Meanwhile, the proliferation of early purchase contracts is fueling the competition between vaccine producers and generating announcement effects. On November 9, the US laboratory Pfizer and its German partner BioNTech claimed 90% efficacy for their BNT162b2 candidate vaccine after 94 cases of Covid-19 occurred among participants in the randomized trial. Two days later, the Russian research institute Gamaleya declared an efficacy rate of 92% for its Sputnik V vaccine. Despite a resounding media echo, these preliminary data have not yet been backed up by published and controllable scientific data.

The EC, which had already reserved 300 million doses of the candidate vaccine at Sanofi-GSK, 400 million doses at AstraZeneca, 225 million doses at CureVac, 200 million doses at Johnson & Johnson and 80 million doses at Moderna, announced on November 11 that it had reached an agreement to supply 200 million doses of the Pfizer-BioNTech candidate vaccine with an option for a further 100 million doses. In total, these six agreements would make more than 1.5 billion doses of vaccine available for the entire European Union. Faced with this international scientific and commercial competition,  exacerbated between companies whose candidate vaccines have reached phase 3 of development, the legitimate need to anticipate the implementation of a vaccination against Covid-19 in each of the Member States requires  time for reflection.

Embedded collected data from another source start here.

/-- Everything but the secure storage. `ecc`, `pecc` and `gecc` hold the flipped bits and the poison mark of each word of
the Market, of the pockets and local data memories, and of the prompters' program memories (R171, R191, R376). `past` holds
what stood in the source words of a running transform that have been overwritten since it started: the unit, the address,
the word and its flips (R154). -/
structure Dev where
  ctl : Tab W24 := []
  nxt : Tab W24 := []
  cores : Tab Core := []
  mkt : Tab W24 := []
  ecc : Tab (BitVec 31) := []
  past : List (Nat × Nat × W24 × BitVec 31) := []
  wrote : Tab Nat := []
  pkt : Tab W24 := []
  pecc : Tab (BitVec 31) := []
  pscrub : List Nat := []
  stage : Tab W32 := []
  wings : Tab W32 := []
  prog : Tab W32 := []
  gecc : Tab (BitVec 31) := []
  brd : Tab Bool := []
  bq : Tab (List BoardOp) := []
  bdue : Tab (List BoardOp) := []
  bheld : Tab (List BoardOp) := []
  led : Ledger := {}
  tallies : Tab Tally := []
  ovr : Tab Overrun := []
  su : Su := {}
  tus : Tab Tu := []
  col : Collector := {}
  buses : Tab Bus := []
  egress : Tab Curtain := []
  latched : Tab W24 := []
  dus : Tab Du := []
  dyns : Tab Dyn := []
  ramps : Tab Ramp := []
  cue : Cue := {}
  stalls : Stalls := {}
  gov : Gov := {}
  time : Time := {}
  mcs : Mcs := {}
  ports : Tab Port := []
  rings : Tab Ring := []
  rx : Tab Rx := []
  tx : Tab Tx := []
  locs : Tab Loc := []
  locOut : Tab W24 := []
  tbs : Tab Tb := []
  moves : Tab (Option Move) := []
  hostOut : List (Nat × Byte) := []
  msixMask : BitVec 64 := 0xFFFFFFFFFFFFFFFF
  msixPba : BitVec 64 := 0
  msixTab : Tab W32 := []
  msixSent : List Nat := []
  pcie : Pcie := {}
  house : House := {}
  mc : BitVec 32 := 0
  mcLatch : Option W24 := none
  tick : Nat := 0
  ticking : Bool := false
  tail : Bool := false
  wliveApply : Bool := false
  wliveHeld : List (Nat × Nat × Option W24) := []
  /-- Accesses that wait behind a held Board write of their master (R22, R437): master, address, what is written. -/
  boardHeld : List (Nat × Nat × Option W24) := []
  ingressPub : Tab W24 := []
  ingressFl : Tab (BitVec 4) := []
  fresh : Nat := 0
deriving DecidableEq, Repr

/-- The block: its devices, its secure storage, and the commands that wait, first in first out. -/
structure State where
  dev : Dev := {}
  sec : Sec := {}
  pending : List Instr := []
deriving DecidableEq, Repr

/-- The state after a device reset (R8, R444): every register at its Reset value, every memory as nothing has yet
filled it, no command waiting. The step at which HOUSE is up and the tests have run is POWER_GOOD's. -/
def State.reset : State := {}

/-- A change of the device alone. -/
def State.onDev (f : Dev → Dev) (s : State) : State := { s with dev := f s.dev }

end Sys2Proof.Machine
end

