-- ==== Sys2Proof/Machine/Market.lean ====
section
/-!
DEFINITION. The Market (R165 to R179) and the pockets (R190, R191): accesses with error correction and poison, and
sparing. `Dev.mkt` holds the words as last written; `Dev.ecc` holds, for each word, the bits that have flipped since
(bits 29 to 0) and the poison mark (bit 30).
-/
namespace Sys2Proof.Machine

/-- The number of words of the Market (R165). -/
abbrev mktSize : Nat := 67108864

/-- The number of bits set. -/
def ones (b : BitVec 31) : Nat := (List.range 30).foldl (fun n i => n + b1 (b.getLsbD i)) 0

/-- The word is poisoned. -/
def poisoned (e : BitVec 31) : Bool := e.getLsbD 30

/-- The mark of a poisoned word. -/
def poisonMark : BitVec 31 := 1 <<< 30

/-- The magnitude of a word, saturating at 7F_FFFFh (R406). -/
def magnitude (v : W24) : Nat := satTo 0x7FFFFF v.toInt.natAbs

/-! ## Sparing (R177, R178) -/

/-- STU is free for stall `k`'s sparing to begin: the copy starts (R177). -/
def spareStart (d : Dev) (k cause : Nat) : Dev :=
  let d := setf d F.MKTS_STATE_STATE k 1
  let d := setf d F.MKTS_STATE_PARTNER k 128
  let d := setf d F.MKT_SPARE_STATUS 0 1
  { d with stalls := { d.stalls with copying := some (k, cause) } }

/-- Stall `k` goes on with its error code alone (R178). -/
def spareNone (d : Dev) (k cause : Nat) : Dev :=
  let d := if k < 128 then setf d F.MKTS_STATE_STATE k 5 else d
  post d 0x23 k k cause

/-- A rehearsal slot ends for the stall it works on: the stall is in service and STU free (R180 step 7). -/
def slotReturn (d : Dev) : Dev :=
  let k := fld d F.REH_STAT_STALL 0
  let d := if k < 128 then setf (setf d F.MKTS_STATE_STATE k 0) F.MKTS_STATE_PARTNER k 0 else d
  setf d F.REH_STAT_STEP 0 0

/-- Sparing of stall `k` runs, waits or is complete: another case for it starts nothing (R177). -/
def sparing (d : Dev) (k : Nat) : Bool :=
  (d.stalls.copying.any fun c => c.1 == k) || (d.stalls.wanted.any fun c => c.1 == k) || fld d F.MKTS_STATE_STATE k == 4

/-- A case for sparing stall `k` arises (R177, R178): 1 rehearsal, 2 by count, 3 by software. A rehearsal of another stall
that it ends in COPY_OUT leaves that stall the next to be rehearsed, as R184 has it for EN = 0 (notes/assumptions/45). -/
def spareCase (d : Dev) (k cause : Nat) : Dev :=
  if sparing d k then d
  else if fld d F.MKT_SPARE_STATUS 0 ≥ 2 then spareNone d k cause
  else if d.stalls.copying.isSome then { d with stalls := { d.stalls with wanted := d.stalls.wanted ++ [(k, cause)] } }
  else
    let step := fld d F.REH_STAT_STEP 0
    if step = 0 then spareStart d k cause
    else if step ≤ 2 then spareStart (slotReturn d) k cause
    else { d with stalls := { d.stalls with wanted := d.stalls.wanted ++ [(k, cause)] } }

/-- The sparings that wait are taken up, once STU is free or gone (R177, R178). -/
def spareNext (d : Dev) : Dev :=
  let w := d.stalls.wanted
  forAll (List.range w.length)
    (fun d i => match w[i]? with
      | some (k, c) => spareCase d k c
      | none => d) { d with stalls := { d.stalls with wanted := [] } }

/-! ## Accesses -/

/-- The stall that serves reads of stall `k`: STU while it stands in (R177, R180 steps 3 to 6). -/
def servingStall (d : Dev) (k : Nat) : Nat :=
  match fld d F.MKTS_STATE_STATE k with
  | 2 | 3 | 4 => 128
  | _ => k

/-- The engine position SU acts for: the replaced engine under takeover, else its own, 16 (R168, R263, R268). -/
def suPos (d : Dev) : Nat := if fld d F.SU_STAT_MODE 0 = 4 then fld d F.SU_STAT_PARTNER 0 else 16

/-- The RDERR bit of a master (R173). -/
def rderrBit (d : Dev) (m : Nat) : Option Nat :=
  if m ≤ 15 then some m
  else if m = 16 then some (suPos d)
  else if m ≤ 18 then some m
  else if m ≤ 22 then some 19
  else if m ≤ 24 then some 20
  else if m ≤ 26 then some 21
  else if m ≤ 31 then some 22
  else if m = 32 then some 23
  else none

/-- A read of a poisoned word is logged and posted (R173): MKT_UE with its details, UE_LOG0 and UE_LOG1. -/
def ueLog (d : Dev) (k m a : Nat) (first : Bool) : Dev :=
  let d := wr d A.MKT_UE_LOG0 (w24 a)
  let d := wr d A.MKT_UE_LOG1 (w24 (2 ^ 23 + b1 first * 2 ^ 22 + m * 2 ^ 8 + a / 2 ^ 24))
  post d 0x21 k a (b1 first * 2 ^ 23 + m * 2 ^ 8 + a / 2 ^ 24)

/-- Reader `m`'s RDERR bit, and the interrupt source of a prompter (R173). -/
def rdErr (d : Dev) (m : Nat) : Dev :=
  let d := match rderrBit d m with
    | some b =>
      let e := fld d F.MKT_RDERR_ERR 0
      if e.testBit b then d else setf d F.MKT_RDERR_ERR 0 (e + 2 ^ b)
    | none => d
  if m = 17 then raise d 12 else if m = 18 then raise d 13 else d

/-- Word `a` is found uncorrectable: poisoned, and counted at the stall `k` that serves it; the count may call for
sparing as it reaches UE_RETIRE (R172, R177). A count that stands at or past UE_RETIRE when software lowers UE_RETIRE or
sets AUTOSPARE does not reach it, and calls for none (notes/assumptions/45). -/
def poisonWord (d : Dev) (k a : Nat) : Dev :=
  let d := { d with ecc := Tab.set 0 d.ecc a poisonMark
                    stalls := { d.stalls with scrubs := d.stalls.scrubs.filter (· != a) } }
  let d := inc d F.MKTS_UE_COUNT k
  if k < 128 && flag d F.MKT_CTRL_AUTOSPARE 0 && fld d F.MKT_CTRL_UE_RETIRE 0 != 0
      && fld d F.MKTS_UE_COUNT k == fld d F.MKT_CTRL_UE_RETIRE 0 then spareCase d k 2
  else d

/-- A corrected read at stall `k` (R171): counted, posted once a second, and put down for a scrub write. -/
def correctWord (d : Dev) (k a : Nat) : Dev :=
  let d := inc d F.MKTS_CE_COUNT k
  let d := postSec d 0x20 k a 0
  if flag d F.MKT_CTRL_SCRUB 0 && !d.stalls.scrubs.contains a then
    { d with stalls := { d.stalls with scrubs := d.stalls.scrubs ++ [a] } }
  else d

/-- The check a stall makes on a read of word `a` by master `m`, `flips` having flipped (R171 to R173): the machine
after it, and whether the reader gets zero. `quiet`: the merge read of a partial write, which marks no reader
(R174). -/
def mktCheck (d : Dev) (m a : Nat) (flips : BitVec 30) (quiet : Bool) : Bool × Dev :=
  let k := servingStall d (a % 128)
  let e := Tab.get 0 d.ecc a ^^^ flips.zeroExtend 31
  let d := { d with ecc := Tab.set 0 d.ecc a e }
  if poisoned e then
    let d := { d with ecc := Tab.set 0 d.ecc a poisonMark }
    let d := ueLog d k m a false
    (true, if quiet then d else rdErr d m)
  else
    match ones e with
    | 0 => (false, d)
    | 1 => (false, correctWord d k a)
    | _ =>
      let d := poisonWord d k a
      let d := ueLog d k m a true
      (true, if quiet then d else rdErr d m)

/-- A running tally unit watches master `m`'s waits. -/
def waitWatched (d : Dev) (m : Nat) : Bool :=
  d.tallies.any fun u => u.2.live && u.2.cfg.probe == 7 && u.2.cfg.target == m

/-- The wait of an access the model grants itself, where a tally unit watches it: its length is open (R406, R470;
notes/assumptions/2). -/
def mktWait (d : Dev) (m : Nat) : Dev :=
  if waitWatched d m then
    let (w, d) := freshWord d
    tally d 7 m (satTo 0x7FFFFF w.toNat : Nat)
  else d

/-- A read of word `a` by master `m` (R170 to R173): the word, whether it was poisoned, the machine after. -/
def mktRead (d : Dev) (m a : Nat) (flips : BitVec 30 := 0) : W24 × Bool × Dev :=
  let a := a % mktSize
  let d := mktWait d m
  let v := Tab.get 0 d.mkt a
  let (bad, d) := mktCheck d m a flips false
  (if bad then 0 else v, bad, d)

/-- What a write of word `a` leaves for the transforms that run over it (R154): each may have read the word before. -/
def pastOf (d : Dev) (a : Nat) : List (Nat × Nat × W24 × BitVec 31) :=
  (d.tus.filter fun e => match e.2.running with
    | some r => decide (r.src ≤ a) && decide (a < r.src + 2 ^ (r.logn + 1))
    | none => false).map fun e => (e.1, a, Tab.get 0 d.mkt a, Tab.get 0 d.ecc a)

/-- The word `a` becomes `v` with valid check bits (R170 to R172). -/
def mktPut (d : Dev) (a : Nat) (v : W24) : Dev :=
  { d with mkt := Tab.set 0 d.mkt a v, ecc := Tab.set 0 d.ecc a 0, past := d.past ++ pastOf d a
           stalls := { d.stalls with scrubs := d.stalls.scrubs.filter (· != a) } }

/-- A full write of word `a` by master `m` (R170, R172), seen by MKTPEAK. -/
def mktWrite (d : Dev) (m a : Nat) (v : W24) : Dev :=
  let a := a % mktSize
  tally (mktPut (mktWait d m) a v) 1 a (magnitude v)

/-- Words read in turn from `a`, with whether any was poisoned. -/
def mktReadN (d : Dev) (m a n : Nat) : List W24 × Bool × Dev :=
  (List.range n).foldl
    (fun (l, bad, d) i => let (v, b, d) := mktRead d m (a + i); (l ++ [v], bad || b, d)) ([], false, d)

/-- Words written in turn from `a`. -/
def mktWriteN (d : Dev) (m a : Nat) (l : List W24) : Dev :=
  (l.foldl (fun (d, i) v => (mktWrite d m (a + i) v, i + 1)) (d, 0)).1

/-! ## Windows' addresses (R81, R186) -/

/-- The live length of window `n`. -/
def winLen (d : Dev) (n : Nat) : Nat := fld d F.WIN_LEN_LENM1 n + 1

/-- The effective address of window `n` at offset `o` (R186). -/
def winAddr (d : Dev) (n : Nat) (o : Int) : Nat :=
  let base := fld d F.WIN_CFG_BASE_HI n * 2 ^ 24 + fld d F.WIN_BASE_BASE_LO n
  (base + (((fld d F.WIN_HEAD_HEAD n : Int) + o) % (winLen d n : Int)).toNat) % mktSize

/-! ## Pockets and local data memory (R190, R191, R376) -/

/-- The key of word `a` of engine position `p`'s pocket. -/
def pktKey (p a : Nat) : Nat := p * 16384 + a

/-- The key of word `a` of prompter `n`'s local data memory. -/
def localKey (n a : Nat) : Nat := 17 * 16384 + n * 65536 + a

/-- What a read of a pocket or local data word that is poisoned does beside returning zero: PKT_UE for position `p`
(R191), the memory-error source for prompter `p - 17` that reads its local data (R376). -/
def pktUe (d : Dev) (p a : Nat) : Dev :=
  if p < 16 then post (setf d F.SE_PKT_ECC_UE p 1) 0x25 p a 0
  else if p = 16 then post (setf d F.SU_PKT_ECC_UE 0 1) 0x25 16 a 0
  else if p ≤ 18 then raise d (12 + (p - 17))
  else d

/-- A corrected pocket read is counted (R191). -/
def pktCe (d : Dev) (p : Nat) : Dev :=
  if p < 16 then inc d F.SE_PKT_ECC_CECNT p else if p = 16 then inc d F.SU_PKT_ECC_CECNT 0 else d

/-- A pocket word poisoned is counted (R191). -/
def pktPoisoned (d : Dev) (p : Nat) : Dev :=
  if p < 16 then inc d F.SE_PKT_ECC_UECNT p else if p = 16 then inc d F.SU_PKT_ECC_UECNT 0 else d

/-- A read of the word at `key`, the address `a` of position or prompter `p` (17 and 18 the prompters, 19 local data
that a porter reads). -/
def pktRead (d : Dev) (p a key : Nat) (flips : BitVec 30 := 0) : W24 × Bool × Dev :=
  let v := Tab.get 0 d.pkt key
  let e := Tab.get 0 d.pecc key ^^^ flips.zeroExtend 31
  let d := { d with pecc := Tab.set 0 d.pecc key e }
  if poisoned e then (0, true, pktUe { d with pecc := Tab.set 0 d.pecc key poisonMark } p a)
  else
    match ones e with
    | 0 => (v, false, d)
    | 1 => (v, false, pktCe { d with pscrub := if d.pscrub.contains key then d.pscrub else d.pscrub ++ [key] } p)
    | _ => (0, true, pktUe (pktPoisoned { d with pecc := Tab.set 0 d.pecc key poisonMark } p) p a)

/-- The index of word `a` of prompter `n`'s program memory. -/
def progKey (n a : Nat) : Nat := n * 65536 + a

/-- A write of the program memory word at `key` (R376). -/
def progPut (d : Dev) (key : Nat) (v : W32) : Dev :=
  { d with prog := Tab.set 0 d.prog key v, gecc := Tab.set 0 d.gecc key 0 }

/-- The check of a read of the program memory word at `key`, `flips` having flipped: whether it is poisoned, and the
machine after, in which a word found uncorrectable is (R172, R376). -/
def progCheck (d : Dev) (key : Nat) (flips : BitVec 30) : Bool × Dev :=
  let e := Tab.get 0 d.gecc key ^^^ flips.zeroExtend 31
  let d := if flips = 0 then d else { d with gecc := Tab.set 0 d.gecc key e }
  if poisoned e || 2 ≤ ones e then (true, { d with gecc := Tab.set 0 d.gecc key poisonMark }) else (false, d)

/-- A write of the word at `key`. -/
def pktWrite (d : Dev) (key : Nat) (v : W24) : Dev :=
  { d with pkt := Tab.set 0 d.pkt key v, pecc := Tab.set 0 d.pecc key 0, pscrub := d.pscrub.filter (· != key) }

/-- Corrected words of one pocket are written back, in a word that leaves the pocket free (R191): the keys from `lo` to
`hi - 1`. -/
def pktScrub (d : Dev) (lo hi : Nat) : Dev :=
  let now := d.pscrub.filter fun k => lo ≤ k && k < hi
  { d with pecc := now.foldl (fun t k => if poisoned (Tab.get 0 t k) then t else Tab.set 0 t k 0) d.pecc
           pscrub := d.pscrub.filter fun k => !(lo ≤ k && k < hi) }

end Sys2Proof.Machine
end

The six agreements initiated by the EC correspond to first-generation vaccines developed on different platforms: recombinant protein (Sanofi-GSK), non-replicative viral vector (AstraZeneca, Johnson & Johnson), messenger RNA (CureVac, Moderna, Pfizer-BioNTech). Despite the interim results of already published preclinical and clinical studies, the accelerated development process for pandemic vaccines does not yet allow neither the level and duration of protection, including by age group, nor their medium- and long-term safety to be prejudged.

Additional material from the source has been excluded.